Great job Beth! It sounds like you are doing an amazing job!
When my husband and I got married not quite seven years ago, I knew how to brown ground beef, cook boneless skinless chicken breast, and add a helper box and warm up a vegetable. And that was what we ate, along with peanut butter and jelly sandwiches. Luckily for us, my skill set has improved over the years.
We went through a coupon phase as well, with lots of boxes, although my coupon phase was not as financially successful as yours sounds. I actually spent more money because I was jumping on so many “deals”. I’ve mostly backed off of coupons, although we still use them for the toiletries and paper products we still use.

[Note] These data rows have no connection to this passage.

-- ==== Sys2Proof/Machine/Ops.lean ====
section
/-!
DEFINITION. The operations every family shares: what leaves the device, local uptime, crews and contexts by number,
raising a fault, host registers by byte, and posting completions.
-/
namespace Sys2Proof.Machine

/-! ### Lists kept by key -/

/-- The list with `f` applied to the elements that `p` names. -/
def updWhere {α : Type} (p : α → Bool) (f : α → α) (l : List α) : List α := l.map fun x => if p x then f x else x

/-- A sparse byte store with address `a` set to `b`: addresses stay ascending and bytes equal to `d a` are not listed. -/
def putCell (d : Nat → Byte) (l : List (Nat × Byte)) (a : Nat) (b : Byte) : List (Nat × Byte) :=
  let below := l.filter fun c => c.1 < a
  let above := l.filter fun c => a < c.1
  if b == d a then below ++ above else below ++ (a, b) :: above

/-- The byte at address `a` of a sparse byte store. -/
def getCell (d : Nat → Byte) (l : List (Nat × Byte)) (a : Nat) : Byte :=
  match l.find? fun c => c.1 == a with
  | some c => c.2
  | none => d a

/-- Bytes `bs` set from address `a` up. -/
def putCells (d : Nat → Byte) (l : List (Nat × Byte)) (a : Nat) : Bytes → List (Nat × Byte)
  | [] => l
  | b :: bs => putCells d (putCell d l a b) (a + 1) bs

/-- `n` bytes from address `a` up. -/
def getCells (d : Nat → Byte) (l : List (Nat × Byte)) (a n : Nat) : Bytes :=
  (List.range n).map fun i => getCell d l (a + i)

/-- The canonical form of a sparse byte store: addresses strictly rising, no byte equal to what an unlisted one reads. -/
def cellsWf (d : Nat → Byte) (l : List (Nat × Byte)) : Bool :=
  decide (l.Pairwise fun a b => a.1 < b.1) && l.all fun c => c.2 != d c.1

/-! ### Output, time, free values -/

/-- Something leaves the device. -/
def State.send (s : State) (o : Output) : State := { s with sent := o :: s.sent }

/-- Several things leave the device in order. -/
def State.sendAll (s : State) (os : List Output) : State := { s with sent := os.reverse ++ s.sent }

/-- R431: SLOWCLK_IN periods as microseconds. -/
def periodsUs (n : Nat) : Nat := n * 1000000 / 32768

/-- R431: local uptime in microseconds (LocalUptime). -/
def State.us (s : State) : Nat := periodsUs s.uptime

/-- Microseconds of local uptime since a stamp in periods. -/
def State.since (s : State) (stamp : Nat) : Nat := periodsUs (s.uptime - stamp)

/-- A free value: the opaque constant applied to the count of uses so far. -/
def State.freeVal (s : State) : Nat := Config.freeNat s.free

/-- The count of uses advanced by `n`. -/
def State.useFree (s : State) (n : Nat := 1) : State := { s with free := s.free + n }

/-- `n` free bytes. -/
def State.freeBytes (s : State) (n : Nat) : Bytes := (List.range n).map fun i => byteOf (Config.freeNat (s.free + i))

/-- The cox runs: its firmware has started (R691 step 5) and power has not gone. -/
def State.coxUp (s : State) : Bool :=
  match s.startup.phase with
  | .off => false
  | .recovery => false
  | .step n => 6 ≤ n
  | .finishing => true
  | .complete => true

/-- R718: PS1 is left for PS0. -/
def State.leavePs1 (s : State) : State := if s.power.state == 1 then { s with power := { s.power with state := 0 } } else s

/-- R691: start-up is complete. -/
def State.started (s : State) : Bool := s.startup.phase == .complete

/-- R712: LicenceFeatures, the OR of FEAT over the valid licences: bit 0 graph sampling, 1 rollout return path, 2 Ethernet on
P24 to P35. -/
def State.features (s : State) : Nat :=
  (s.startup.licences.zipIdx.filter fun x => s.startup.licenceValid >>> x.2 % 2 == 1).foldl (fun a x => a ||| bits x.1 42 40) 0

/-! ### Crews and contexts -/

/-- A formed crew by number. -/
def State.crew (s : State) (n : Nat) : Option Crew := s.crews.find? fun c => c.num == n

/-- A formed crew changed. -/
def State.modCrew (s : State) (n : Nat) (f : Crew → Crew) : State :=
  { s with crews := updWhere (fun c => c.num == n) f s.crews }

/-- A crew's open job changed. -/
def State.modJob (s : State) (n : Nat) (f : Job → Job) : State :=
  s.modCrew n fun c => { c with job := c.job.map f }

/-- A context that is not FREE, by number. -/
def State.ctx (s : State) (n : Nat) : Option Context := s.contexts.find? fun c => c.num == n

/-- A context changed. -/
def State.modCtx (s : State) (n : Nat) (f : Context → Context) : State :=
  { s with contexts := updWhere (fun c => c.num == n) f s.contexts }

/-- A context becomes FREE. -/
def State.dropCtx (s : State) (n : Nat) : State := { s with contexts := s.contexts.filter fun c => c.num != n }

/-- R564 JSTATE of a crew number: 7 when it is not formed. -/
def State.jstate (s : State) (n : Nat) : Nat := match s.crew n with | some c => c.state | none => 7

/-- A port changed. -/
def State.modPort (s : State) (n : Nat) (f : Port → Port) : State :=
  { s with ports := updWhere (fun p => p.n == n) f s.ports }

/-- A port by number. -/
def State.port (s : State) (n : Nat) : Option Port := s.ports.find? fun p => p.n == n

/-! ### Faults raised -/

/-- R639: the severity class of a unit id. -/
def unitClass (u : Nat) : Nat :=
  if u < 0x200 then 0
  else if u < 0x240 then 1
  else if u < 0x250 then 2
  else if u < 0x270 then 3
  else if u < 0x290 then 4
  else if u < 0x2C0 then 5
  else if u == 0x2C0 then 6
  else if u == 0x2C1 then 7
  else if u == 0x2C2 then 8
  else if u == 0x2C3 then 9
  else if u == 0x2C4 then 10
  else if u ≤ 0x2C9 then u - 0x2C5 + 14
  else if u < 0x2E0 then 11
  else if u < 0x300 then 12
  else 13

/-- R639: the severity programmed for a unit and kind. -/
def State.severity (s : State) (unit kind : Nat) : Nat := s.num (0x6100 + unitClass unit) kind

/-- A fault as the block that finds it names it (R631, R632, R644). -/
structure Raise where
  unit : Nat
  kind : Nat
  sub  : Nat := 0
  /-- PHYS; R632: equal to UNIT for a unit with no numbering of its own. -/
  phys : Option Nat := none
  crew : Option Nat := none
  addr : Nat := 0
  ctx  : Option (Nat × Nat) := none

/-- The message of one occurrence, with the severity programmed now. -/
def State.message (s : State) (r : Raise) (count : Nat) : FaultMsg :=
  { unit := r.unit, sub := r.sub, kind := r.kind, sev := s.severity r.unit r.kind, phys := r.phys.getD r.unit,
    crew := r.crew, addr := r.addr % 4294967296, count := count, ctx := r.ctx }

/-- R633: a block raises a fault: the first of its unit, SUB, kind and physical unit leaves at once and opens a window of 1 ms, later ones
are counted there (log 128). -/
def State.raise (s : State) (r : Raise) : State :=
  let same (m : FaultMsg) : Bool := m.unit == r.unit && m.sub == r.sub && m.kind == r.kind && m.phys == r.phys.getD r.unit
  match s.faults.windows.find? same with
  | none =>
    { s with faults := { s.faults with transit := s.faults.transit ++ [s.message r 1],
                                       windows := s.faults.windows ++ [s.message r 0] } }
  | some w =>
    { s with faults := { s.faults with
        windows := updWhere same (fun _ => s.message r (min 65535 (w.count + 1))) s.faults.windows } }

/-! ### BAR registers and MSI-X (R580, R577) -/

/-- What an unlisted BAR byte reads: 1 in the low byte of an MSI-X table entry's vector control (masked, as PCI Express
leaves it at reset), otherwise 0. -/
def barDefault (a : Nat) : Byte :=
  if a / 4294967296 == 4 && a % 4294967296 < 0x8000 && a % 16 == 12 then 1 else 0

/-- Bytes of BAR `bar` from `off`. -/
def State.barRead (s : State) (bar off n : Nat) : Bytes := getCells barDefault s.host.barBytes (4294967296 * bar + off) n

/-- Bytes of BAR `bar` written from `off`. -/
def State.barWrite (s : State) (bar off : Nat) (b : Bytes) : State :=
  { s with host := { s.host with barBytes := putCells barDefault s.host.barBytes (4294967296 * bar + off) b } }

/-- Is MSI-X vector `v` masked? -/
def State.masked (s : State) (v : Nat) : Bool := (leNat (s.barRead 4 (16 * v + 12) 1)) % 2 == 1

/-- The pending bit of vector `v` set or cleared in the pending bit array. -/
def State.setPba (s : State) (v : Nat) (on : Bool) : State :=
  let off := 0x8000 + v / 8
  let old := leNat (s.barRead 4 off 1)
  let bit := 2 ^ (v % 8)
  let cleared := if old / bit % 2 == 1 then old - bit else old
  s.barWrite 4 off [byteOf (if on then cleared + bit else cleared)]

/-- An interrupt on vector `v`: an MSI-X message, or its pending bit while the vector is masked. -/
def State.signal (s : State) (v : Nat) : State := if s.masked v then s.setPba v true else s.send (.msix v)

/-! ### Queue pairs and completions (R530 to R541, R554, R575) -/

/-- A queue pair by number. -/
def State.qp (s : State) (q : Nat) : Option QueuePair := s.host.qps.find? fun p => p.qid == q

/-- A queue pair changed. -/
def State.modQp (s : State) (q : Nat) (f : QueuePair → QueuePair) : State :=
  { s with host := { s.host with qps := updWhere (fun p => p.qid == q) f s.host.qps } }

/-- R532 fields of a queue pair context. -/
def QueuePair.tailmode (q : QueuePair) : Nat := bits q.ctx 16 16
/-- R532 DEPTH. -/
def QueuePair.depth (q : QueuePair) : Nat := bits q.ctx 47 32
/-- R532 MSIX. -/
def QueuePair.vector (q : QueuePair) : Nat := bits q.ctx 63 48
/-- R532 CQBASE. -/
def QueuePair.cqbase (q : QueuePair) : Nat := bits q.ctx 191 128
/-- R532 WEIGHT. -/
def QueuePair.weight (q : QueuePair) : Nat := bits q.ctx 263 256
/-- R532 CCOUNT. -/
def QueuePair.ccount (q : QueuePair) : Nat := bits q.ctx 271 264
/-- R532 CTIME. -/
def QueuePair.ctime (q : QueuePair) : Nat := bits q.ctx 279 272

/-- A command's key. -/
def Cmd.is (c : Cmd) (q i : Nat) : Bool := c.qid == q && c.cid == i

/-- An outstanding command. -/
def State.cmd (s : State) (q i : Nat) : Option Cmd := s.host.cmds.find? fun c => c.is q i

/-- An outstanding command changed. -/
def State.modCmd (s : State) (q i : Nat) (f : Cmd → Cmd) : State :=
  { s with host := { s.host with cmds := updWhere (fun c => c.is q i) f s.host.cmds } }

/-- R539 fields of a capsule. -/
def Cmd.opc (c : Cmd) : Nat := bits c.capsule 7 0
/-- R539 VER. -/
def Cmd.ver (c : Cmd) : Nat := bits c.capsule 15 8
/-- R539 CREW. -/
def Cmd.crew (c : Cmd) : Nat := bits c.capsule 39 32
/-- R539 DPTR. -/
def Cmd.dptr (c : Cmd) : Nat := bits c.capsule 127 64
/-- R539 DLEN. -/
def Cmd.dlen (c : Cmd) : Nat := bits c.capsule 159 128
/-- R543 FEATURES FID (and every field at [167:160]). -/
def Cmd.fid (c : Cmd) : Nat := bits c.capsule 167 160
/-- R543 FEATURES FVAL (and every field at [223:192]). -/
def Cmd.fval (c : Cmd) : Nat := bits c.capsule 223 192

/-- The result of a command: its status, RES0, and what JSTATE and RES1 report. -/
structure Result where
  /-- STATUS (R575). -/
  status : Nat
  /-- RES0. -/
  res0 : Nat := 0
  /-- R541: the crew that JSTATE and RES1 name, for one that is not the capsule's. -/
  crew : Option Nat := none
  deriving DecidableEq, Repr, Inhabited

namespace Result
/-- Success with a RES0. -/
def ok (r : Nat := 0) : Result := { status := 0x00, res0 := r }
/-- R554: Invalid field at a byte offset of the capsule. -/
def capsuleField (off : Nat) : Result := { status := 0x02, res0 := off }
/-- R554: Invalid field at a byte offset of the command's data. -/
def dataField (off : Nat) : Result := { status := 0x02, res0 := 0x80000000 + off % 65536 }
/-- R564: Sequence error, reporting a crew. -/
def sequence (crew : Option Nat := none) : Result := { status := 0x03, crew := crew }
/-- Quota exceeded. -/
def quota : Result := { status := 0x04 }
/-- Aborted by request. -/
def aborted (r : Nat := 0) : Result := { status := 0x05, res0 := r }
/-- Aborted by crew reset. -/
def crewReset : Result := { status := 0x06 }
/-- Unrecovered read error. -/
def readError : Result := { status := 0x10 }
/-- Media full. -/
def mediaFull : Result := { status := 0x11 }
/-- Media read-only. -/
def readOnly : Result := { status := 0x12 }
/-- Write fault. -/
def writeFault : Result := { status := 0x13 }
/-- Recipe rejected. -/
def recipe : Result := { status := 0x20 }
/-- Admission refused. -/
def admission (r : Nat := 0) : Result := { status := 0x21, res0 := r }
/-- Manifest mismatch. -/
def manifest : Result := { status := 0x22 }
/-- Resume token invalid. -/
def token : Result := { status := 0x23 }
/-- Licence required. -/
def licence : Result := { status := 0x30 }
/-- Role not permitted. -/
def role : Result := { status := 0x31 }
/-- Signature invalid. -/
def signature : Result := { status := 0x32 }
/-- Internal error. -/
def internal : Result := { status := 0x3F }
end Result

/-- R542: is the opcode a job opcode? -/
def isJobOpc (o : Nat) : Bool := 0x20 ≤ o && o ≤ 0x26

/-- R541: the completion entry of a command with a result. -/
def State.posting (s : State) (c : Cmd) (r : Result) : Posting :=
  let named := if r.crew.isSome then r.crew else if isJobOpc c.opc && c.crew < 64 then some c.crew else none
  { kind := 0, cid := c.cid, res0 := r.res0 % 4294967296, status := r.status,
    jstate := match named with | some n => s.jstate n | none => 7,
    res1 := named.getD 0 }

/-- R536: a completion-ring entry joins those that wait to be posted. -/
def State.hold (s : State) (q : Nat) (p : Posting) : State := s.modQp q fun x => { x with held := x.held ++ [p] }

/-- R543 MEDIA SLBA. -/
def Cmd.slba (c : Cmd) : Nat := field c.capsule 20 8
/-- R543 MEDIA NLB. -/
def Cmd.nlb (c : Cmd) : Nat := field c.capsule 28 4
/-- R543 WRITE INGEST. -/
def Cmd.ingest (c : Cmd) : Bool := bits c.capsule 257 257 == 1
/-- R543 WRITE ISTREAM. -/
def Cmd.istream (c : Cmd) : Nat := bits c.capsule 263 258
/-- R543 WRITE FUA. -/
def Cmd.fua (c : Cmd) : Bool := bits c.capsule 256 256 == 1
/-- R543 FIRMWARE SLOT. -/
def Cmd.fwSlot (c : Cmd) : Nat := bits c.capsule 160 160
/-- R543 COMMIT ACTION. -/
def Cmd.action (c : Cmd) : Nat := bits c.capsule 162 161

/-- A command's host-to-device data. -/
def Cmd.data (c : Cmd) : Bytes :=
  let rec go : Nat → Nat → Bytes
    | 0, _ => []
    | n + 1, off => match c.parts.find? fun p => p.1 == off && !p.2.isEmpty with
      | some p => p.2 ++ go n (off + p.2.length)
      | none => []
  go c.parts.length 0

/-- R560: grants of a command withdrawn; their slices are not granted again for 1 s (R559). -/
def State.withdraw (s : State) (q i : Nat) : State :=
  let mine := s.host.grants.filter fun g => g.qid == q && g.cid == i
  { s with host := { s.host with
      grants := s.host.grants.filter fun g => !(g.qid == q && g.cid == i),
      sliceHold := s.host.sliceHold ++ mine.map fun g => (g.first, g.count, s.uptime) } }

/-- A command ends with a result: its entry waits for its ring, and it is outstanding no more. -/
def State.complete (s : State) (c : Cmd) (r : Result) : State :=
  let s := s.hold c.qid (s.posting c r)
  { s with host := { s.host with cmds := s.host.cmds.filter fun x => !(x.is c.qid c.cid) } }

end Sys2Proof.Machine
end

So then I started making more and more from scratch. I took it slowly, and I’m a completely different person in terms of food than I was seven years ago, but from month to month there isn’t much change. I think the only new thing I did last month was cook with eggplant. But even one change a month is something.
We’re still on a really limited budget, which I have been tracking in excel for a few months now to keep me more on track (thanks for that idea of where you grocery money is really going – I loved that post!), but I can actually get a lot for the money if I spend it wisely, and don’t freak out about having 2/3 of my budget gone in the first week from stocking up on basic pantry staples.
Slow and steady change, that’s what I’m working on. Thanks for all the motivation here! I don’t comment often, but I love reading!
It’s all those little, seemingly unimportant changes that add up to be big ones in the long run. Buying a different peanut butter. Trying a new butter. It all makes a difference!
I appreciate you taking the time to comment Katherine. 🙂 Thank you for reading and supporting Crumbs!
PS – that “where’s your money going” post still gets me too, lol.
Thank you so much for sharing your story ! What an encouragement 🙂
You’re most welcome!!
My wife frequently quotes her mother, who always declared that it is the kitchen that makes it breaks a family’s finances.